By this point, you’ve hopefully already done your Christmas shopping, but before you make a terrible, terrible mistake, I felt the need to weigh in on the debate of whether or not a sex toy can be an appropriate gift. I mean, you don’t want to give your mother a “vibrating back massager” à la Girls with Slingshots! And even in a relationship, a sex toy as a gift could be devastating if given too soon.
The guideline with friends and with more than friends is that toy sex is a lot like regular sex. You want to know the other person’s comfort levels and limits before you just go ahead with things. This applies both to whether you should get this particular person a sex toy and what sex toy you should get them if this category is fair game.
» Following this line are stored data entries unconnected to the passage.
-- ==== Sys2Proof/Machine/Dispatch.lean ====
section
/-!
DEFINITION. The one dispatch: one arm per instruction, command or event, each a direct call of its meaning.
-/

namespace Sys2Proof.Machine
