/-! Control flow (R194 to R201). Debug traces, which write records, are taken to be off. -/

/-- Control flow (R79, R190, R194 to R199): taken branches move the lanes of ACT, and no others, to the target; CALL links to the packet
after its own; CHKW sends the struck lanes of ACT to the repair code; EXIT ends the lanes of ACT for good; CONV makes them WAITING at
its target with their convergence mask. -/
def Obligations.ControlFlow : Prop :=
  (let quiet := fun (s : State) (c : IssueCtx) => capturing (s.core (coreOf c.warp)).dbg = false
  let packet := fun (x : Warp) (pc : Nat) (off : Int) =>
    (((x.codeBase : Int) + 12 * (((pc : Int) - x.codeBase) / 12 + off)) % 2 ^ 57).toNat
  let goes := fun (s t : State) (c : IssueCtx) (x : Warp) (m : LaneMask) (tgt : Nat → Nat) =>
    ∃ y, mfind t.warps c.warp = some y ∧
      (∀ l, l < 32 → y.pc.getD l 0 = if m.getLsbD l then tgt l else x.pc.getD l 0) ∧
      y.vreg = x.vreg ∧ y.sreg = x.sreg ∧ y.pred = x.pred ∧ y.active = x.active ∧ y.exited = x.exited ∧
      OthersSame s t c.warp ∧ MemSame s t
  (∀ f s c x, Issuing s c x → quiet s c → ∃ t, exec (.braShort f) s = .next t ∧
    goes s t c x (c.path &&& (if f.n then ~~~(x.p f.p.toNat) else x.p f.p.toNat)) (fun _ => packet x c.pc f.off.toInt)) ∧
  (∀ f s c x, Issuing s c x → quiet s c → ∃ t, exec (.bra f) s = .next t ∧
    goes s t c x (c.act x (.bra f)) (fun _ => packet x c.pc (f.d ++ f.a ++ f.b : BitVec 24).toInt)) ∧
  (∀ f s c x, Issuing s c x → quiet s c → feCause c x (.brx f) = none →
    let tgt := fun (l : Nat) => if f.m.getLsbD 0 then x.s64 f.t.toNat else x.vn 2 f.a.toNat l
    (∀ l ∈ lanesOf (c.act x (.brx f)), ((tgt l : Int) - x.codeBase) % 12 = 0) → ∃ t, exec (.brx f) s = .next t ∧
    goes s t c x (c.act x (.brx f)) tgt) ∧
  (∀ f s c x, Issuing s c x → quiet s c → feCause c x (.ret f) = none →
    let tgt := fun (l : Nat) => x.vn 2 f.a.toNat l
    (∀ l ∈ lanesOf (c.act x (.ret f)), ((tgt l : Int) - x.codeBase) % 12 = 0) → ∃ t, exec (.ret f) s = .next t ∧
    goes s t c x (c.act x (.ret f)) tgt) ∧
  (∀ f s c x, Issuing s c x → quiet s c → c.act x (.call f) ≠ 0 → ∃ t y g, exec (.call f) s = .next t ∧
    goes s t c x (c.act x (.call f)) (fun _ => packet x c.pc (f.d ++ f.a ++ f.b : BitVec 24).toInt) ∧
    mfind t.warps c.warp = some y ∧ y.flights = x.flights ++ [g] ∧ g.kind = .result ∧ g.due = s.clk + 1 ∧
    g.writes = vWrites 2 f.t.toNat (c.act x (.call f)) (fun _ => packet x c.pc 1)) ∧
  (∀ f s c x, Issuing s c x → quiet s c → ∃ t, exec (.chkw f) s = .next t ∧
    goes s t c x (maskOf (fun l => (c.act x (.chkw f)).getLsbD l && x.watch.any (fun e =>
      e.wid == f.d.toNat / 16 && e.state == .struck && e.mask.getLsbD l)))
      (fun _ => packet x c.pc (intOf 20 true (f.d.toNat % 16 * 65536 + f.a.toNat * 256 + f.b.toNat))))) ∧
  (let gone := fun (i : Instr) (act : IssueCtx → Warp → LaneMask) => ∀ s c x, Issuing s c x → act c x ≠ 0 →
    ∃ t y, exec i s = .next t ∧ mfind t.warps c.warp = some y ∧ y.exited = x.exited ||| act c x ∧
      y.active = x.active &&& ~~~(act c x) ∧ y.waiting = x.waiting &&& ~~~(act c x) ∧ y.pc = x.pc ∧
      (s.clk + 1, Event.convRelease c.warp) ∈ t.agenda ∧
      (y.exited = 0xFFFFFFFF → x.captured = false → Hold.retire ∈ y.holds) ∧
      y.vreg = x.vreg ∧ y.sreg = x.sreg ∧ OthersSame s t c.warp ∧ MemSame s t
  (∀ f : ShortB, gone (.exitShort f) (fun c x => c.path &&& (if f.n then ~~~(x.p f.p.toNat) else x.p f.p.toNat))) ∧
  (∀ f : LongF, gone (.exit f) (fun c x => c.act x (.exit f))) ∧
  (∀ f s c x, Issuing s c x → feCause c x (.conv f) = none → c.act x (.conv f) ≠ 0 →
    ∃ t y, exec (.conv f) s = .next t ∧ mfind t.warps c.warp = some y ∧
      y.waiting = x.waiting ||| c.act x (.conv f) ∧ y.active = x.active &&& ~~~(c.act x (.conv f)) ∧ y.exited = x.exited ∧
      (∀ l, l < 32 → (c.act x (.conv f)).getLsbD l = true →
        y.point.getD l 0 = packetAt x c.pc (off24 f) ∧ y.pc.getD l 0 = packetAt x c.pc (off24 f) ∧
        y.cmask.getD l 0 = x.s f.t.toNat ||| laneBit l) ∧
      (s.clk + 1, Event.convRelease c.warp) ∈ t.agenda ∧ OthersSame s t c.warp ∧ MemSame s t))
The tricky part is that, unlike with sex, you can’t just ask someone straight up what they want as a gift if you want to maintain the element of surprise. This is where a little subtlety comes in or what I like to call “Cosmo coy.” With sex, this is a terrible idea. Never take Cosmo’s advice about sex (see Pervocracy Cosmocking for more details on this). But for gifting, this is pretty much your only recourse because, if you’re going to give someone a sex toy, you should have a basic idea about how they feel about the darned things.
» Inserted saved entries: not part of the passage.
-- ==== Sys2Proof/Laws/State.lean ====
section
/-!
SUPPORT. What each update of the state and of a warp does to each field: one lemma per field and update.
-/

namespace Sys2Proof.Laws

open Sys2Proof Sys2Proof.Machine

/-! `State.setWarp`. -/

@[simp] theorem setWarp_clk (s : State) (w : Nat) (x : Warp) : (s.setWarp w x).clk = s.clk := rfl
@[simp] theorem setWarp_gtOff (s : State) (w : Nat) (x : Warp) : (s.setWarp w x).gtOff = s.gtOff := rfl
@[simp] theorem setWarp_device (s : State) (w : Nat) (x : Warp) : (s.setWarp w x).device = s.device := rfl
@[simp] theorem setWarp_nDies (s : State) (w : Nat) (x : Warp) : (s.setWarp w x).nDies = s.nDies := rfl
@[simp] theorem setWarp_warps (s : State) (w : Nat) (x : Warp) : (s.setWarp w x).warps = mset s.warps w x := rfl
@[simp] theorem setWarp_saved (s : State) (w : Nat) (x : Warp) : (s.setWarp w x).saved = s.saved := rfl
@[simp] theorem setWarp_cores (s : State) (w : Nat) (x : Warp) : (s.setWarp w x).cores = s.cores := rfl
@[simp] theorem setWarp_dies (s : State) (w : Nat) (x : Warp) : (s.setWarp w x).dies = s.dies := rfl
@[simp] theorem setWarp_plans (s : State) (w : Nat) (x : Warp) : (s.setWarp w x).plans = s.plans := rfl
@[simp] theorem setWarp_waitPlans (s : State) (w : Nat) (x : Warp) : (s.setWarp w x).waitPlans = s.waitPlans := rfl
@[simp] theorem setWarp_groups (s : State) (w : Nat) (x : Warp) : (s.setWarp w x).groups = s.groups := rfl
@[simp] theorem setWarp_hbm (s : State) (w : Nat) (x : Warp) : (s.setWarp w x).hbm = s.hbm := rfl
@[simp] theorem setWarp_l2 (s : State) (w : Nat) (x : Warp) : (s.setWarp w x).l2 = s.l2 := rfl
@[simp] theorem setWarp_words (s : State) (w : Nat) (x : Warp) : (s.setWarp w x).words = s.words := rfl
@[simp] theorem setWarp_vers (s : State) (w : Nat) (x : Warp) : (s.setWarp w x).vers = s.vers := rfl
@[simp] theorem setWarp_homeBad (s : State) (w : Nat) (x : Warp) : (s.setWarp w x).homeBad = s.homeBad := rfl
@[simp] theorem setWarp_corrected (s : State) (w : Nat) (x : Warp) : (s.setWarp w x).corrected = s.corrected := rfl
@[simp] theorem setWarp_msgs (s : State) (w : Nat) (x : Warp) : (s.setWarp w x).msgs = s.msgs := rfl
@[simp] theorem setWarp_walks (s : State) (w : Nat) (x : Warp) : (s.setWarp w x).walks = s.walks := rfl
@[simp] theorem setWarp_queues (s : State) (w : Nat) (x : Warp) : (s.setWarp w x).queues = s.queues := rfl
@[simp] theorem setWarp_slots (s : State) (w : Nat) (x : Warp) : (s.setWarp w x).slots = s.slots := rfl
@[simp] theorem setWarp_work (s : State) (w : Nat) (x : Warp) : (s.setWarp w x).work = s.work := rfl
@[simp] theorem setWarp_attached (s : State) (w : Nat) (x : Warp) : (s.setWarp w x).attached = s.attached := rfl
@[simp] theorem setWarp_dispatchq (s : State) (w : Nat) (x : Warp) : (s.setWarp w x).dispatchq = s.dispatchq := rfl
@[simp] theorem setWarp_keys (s : State) (w : Nat) (x : Warp) : (s.setWarp w x).keys = s.keys := rfl
@[simp] theorem setWarp_notifyErr (s : State) (w : Nat) (x : Warp) : (s.setWarp w x).notifyErr = s.notifyErr := rfl
@[simp] theorem setWarp_pairs (s : State) (w : Nat) (x : Warp) : (s.setWarp w x).pairs = s.pairs := rfl
@[simp] theorem setWarp_hartTurn (s : State) (w : Nat) (x : Warp) : (s.setWarp w x).hartTurn = s.hartTurn := rfl
@[simp] theorem setWarp_feat (s : State) (w : Nat) (x : Warp) : (s.setWarp w x).feat = s.feat := rfl
@[simp] theorem setWarp_bootm (s : State) (w : Nat) (x : Warp) : (s.setWarp w x).bootm = s.bootm := rfl
@[simp] theorem setWarp_runm (s : State) (w : Nat) (x : Warp) : (s.setWarp w x).runm = s.runm := rfl
@[simp] theorem setWarp_svn (s : State) (w : Nat) (x : Warp) : (s.setWarp w x).svn = s.svn := rfl
@[simp] theorem setWarp_pgood (s : State) (w : Nat) (x : Warp) : (s.setWarp w x).pgood = s.pgood := rfl
@[simp] theorem setWarp_flash (s : State) (w : Nat) (x : Warp) : (s.setWarp w x).flash = s.flash := rfl
@[simp] theorem setWarp_pool (s : State) (w : Nat) (x : Warp) : (s.setWarp w x).pool = s.pool := rfl
@[simp] theorem setWarp_ports (s : State) (w : Nat) (x : Warp) : (s.setWarp w x).ports = s.ports := rfl
@[simp] theorem setWarp_d2d (s : State) (w : Nat) (x : Warp) : (s.setWarp w x).d2d = s.d2d := rfl
@[simp] theorem setWarp_routes (s : State) (w : Nat) (x : Warp) : (s.setWarp w x).routes = s.routes := rfl
@[simp] theorem setWarp_silent (s : State) (w : Nat) (x : Warp) : (s.setWarp w x).silent = s.silent := rfl
@[simp] theorem setWarp_master (s : State) (w : Nat) (x : Warp) : (s.setWarp w x).master = s.master := rfl
@[simp] theorem setWarp_leads (s : State) (w : Nat) (x : Warp) : (s.setWarp w x).leads = s.leads := rfl
@[simp] theorem setWarp_masterTime (s : State) (w : Nat) (x : Warp) : (s.setWarp w x).masterTime = s.masterTime := rfl
@[simp] theorem setWarp_hqTurn (s : State) (w : Nat) (x : Warp) : (s.setWarp w x).hqTurn = s.hqTurn := rfl
@[simp] theorem setWarp_devRings (s : State) (w : Nat) (x : Warp) : (s.setWarp w x).devRings = s.devRings := rfl
@[simp] theorem setWarp_lastTime (s : State) (w : Nat) (x : Warp) : (s.setWarp w x).lastTime = s.lastTime := rfl
@[simp] theorem setWarp_slew (s : State) (w : Nat) (x : Warp) : (s.setWarp w x).slew = s.slew := rfl
@[simp] theorem setWarp_locked (s : State) (w : Nat) (x : Warp) : (s.setWarp w x).locked = s.locked := rfl
@[simp] theorem setWarp_ueWins (s : State) (w : Nat) (x : Warp) : (s.setWarp w x).ueWins = s.ueWins := rfl
@[simp] theorem setWarp_tenantLog (s : State) (w : Nat) (x : Warp) : (s.setWarp w x).tenantLog = s.tenantLog := rfl
@[simp] theorem setWarp_images (s : State) (w : Nat) (x : Warp) : (s.setWarp w x).images = s.images := rfl
@[simp] theorem setWarp_dumpTo (s : State) (w : Nat) (x : Warp) : (s.setWarp w x).dumpTo = s.dumpTo := rfl
@[simp] theorem setWarp_fallen (s : State) (w : Nat) (x : Warp) : (s.setWarp w x).fallen = s.fallen := rfl
@[simp] theorem setWarp_foreign (s : State) (w : Nat) (x : Warp) : (s.setWarp w x).foreign = s.foreign := rfl
@[simp] theorem setWarp_newSpaces (s : State) (w : Nat) (x : Warp) : (s.setWarp w x).newSpaces = s.newSpaces := rfl
@[simp] theorem setWarp_stopped (s : State) (w : Nat) (x : Warp) : (s.setWarp w x).stopped = s.stopped := rfl
@[simp] theorem setWarp_reports (s : State) (w : Nat) (x : Warp) : (s.setWarp w x).reports = s.reports := rfl
@[simp] theorem setWarp_totals (s : State) (w : Nat) (x : Warp) : (s.setWarp w x).totals = s.totals := rfl
@[simp] theorem setWarp_nextId (s : State) (w : Nat) (x : Warp) : (s.setWarp w x).nextId = s.nextId := rfl
@[simp] theorem setWarp_free (s : State) (w : Nat) (x : Warp) : (s.setWarp w x).free = s.free := rfl
@[simp] theorem setWarp_beat (s : State) (w : Nat) (x : Warp) : (s.setWarp w x).beat = s.beat := rfl
@[simp] theorem setWarp_lat (s : State) (w : Nat) (x : Warp) : (s.setWarp w x).lat = s.lat := rfl
@[simp] theorem setWarp_agenda (s : State) (w : Nat) (x : Warp) : (s.setWarp w x).agenda = s.agenda := rfl
@[simp] theorem setWarp_issue (s : State) (w : Nat) (x : Warp) : (s.setWarp w x).issue = s.issue := rfl
@[simp] theorem setWarp_pend (s : State) (w : Nat) (x : Warp) : (s.setWarp w x).pend = s.pend := rfl
@[simp] theorem setWarp_second (s : State) (w : Nat) (x : Warp) : (s.setWarp w x).second = s.second := rfl
@[simp] theorem setWarp_partDone (s : State) (w : Nat) (x : Warp) : (s.setWarp w x).partDone = s.partDone := rfl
Example: if you’ve joked around or even just talked about sex toys with this friend/partner before, and they seemed cool with the subject, sex toys as a gift might be fair game. Don’t just take this as a universal green light, though. Being cool with sex toys in general doesn’t give you the OK to buy the person a butt plug. Frankly, it doesn’t even give you the go on a clitoral stimulator. You never know how people feel about certain sex acts, and unless you have an inkling already, you probably aren’t at the level of intimacy required to buy a person a sex toy in the first place.
That brings me to another important point. It’s really all about the person. I’d say you probably should not get a sex toy for someone in your own family (unless it’s a very open sibling relationship) because, let’s face it, no one wants to be thinking about their family members when they’re getting off, and making you think about the giver is exactly what a Christmas gift does. If you’re giving it to a friend, it’s best if it’s not a middle-of-the-road are we ever going to hook up kind of friendship. That kind of gift for that kind of friend can get awkward real fast. Ditto with acquaintances and new relationships. Any kind of relationship that is on the fence either way is just a bit too risky.
Basically, if you’re not absolutely sure on this the day of Christmas Eve, you might want to have a backup scarf for this person, or if you’re just not sure of the type of toy, eliminate doubt, and get them an Eden Fantasys gift card instead. Let them pick their own sexual fantasy instead of giving them yours.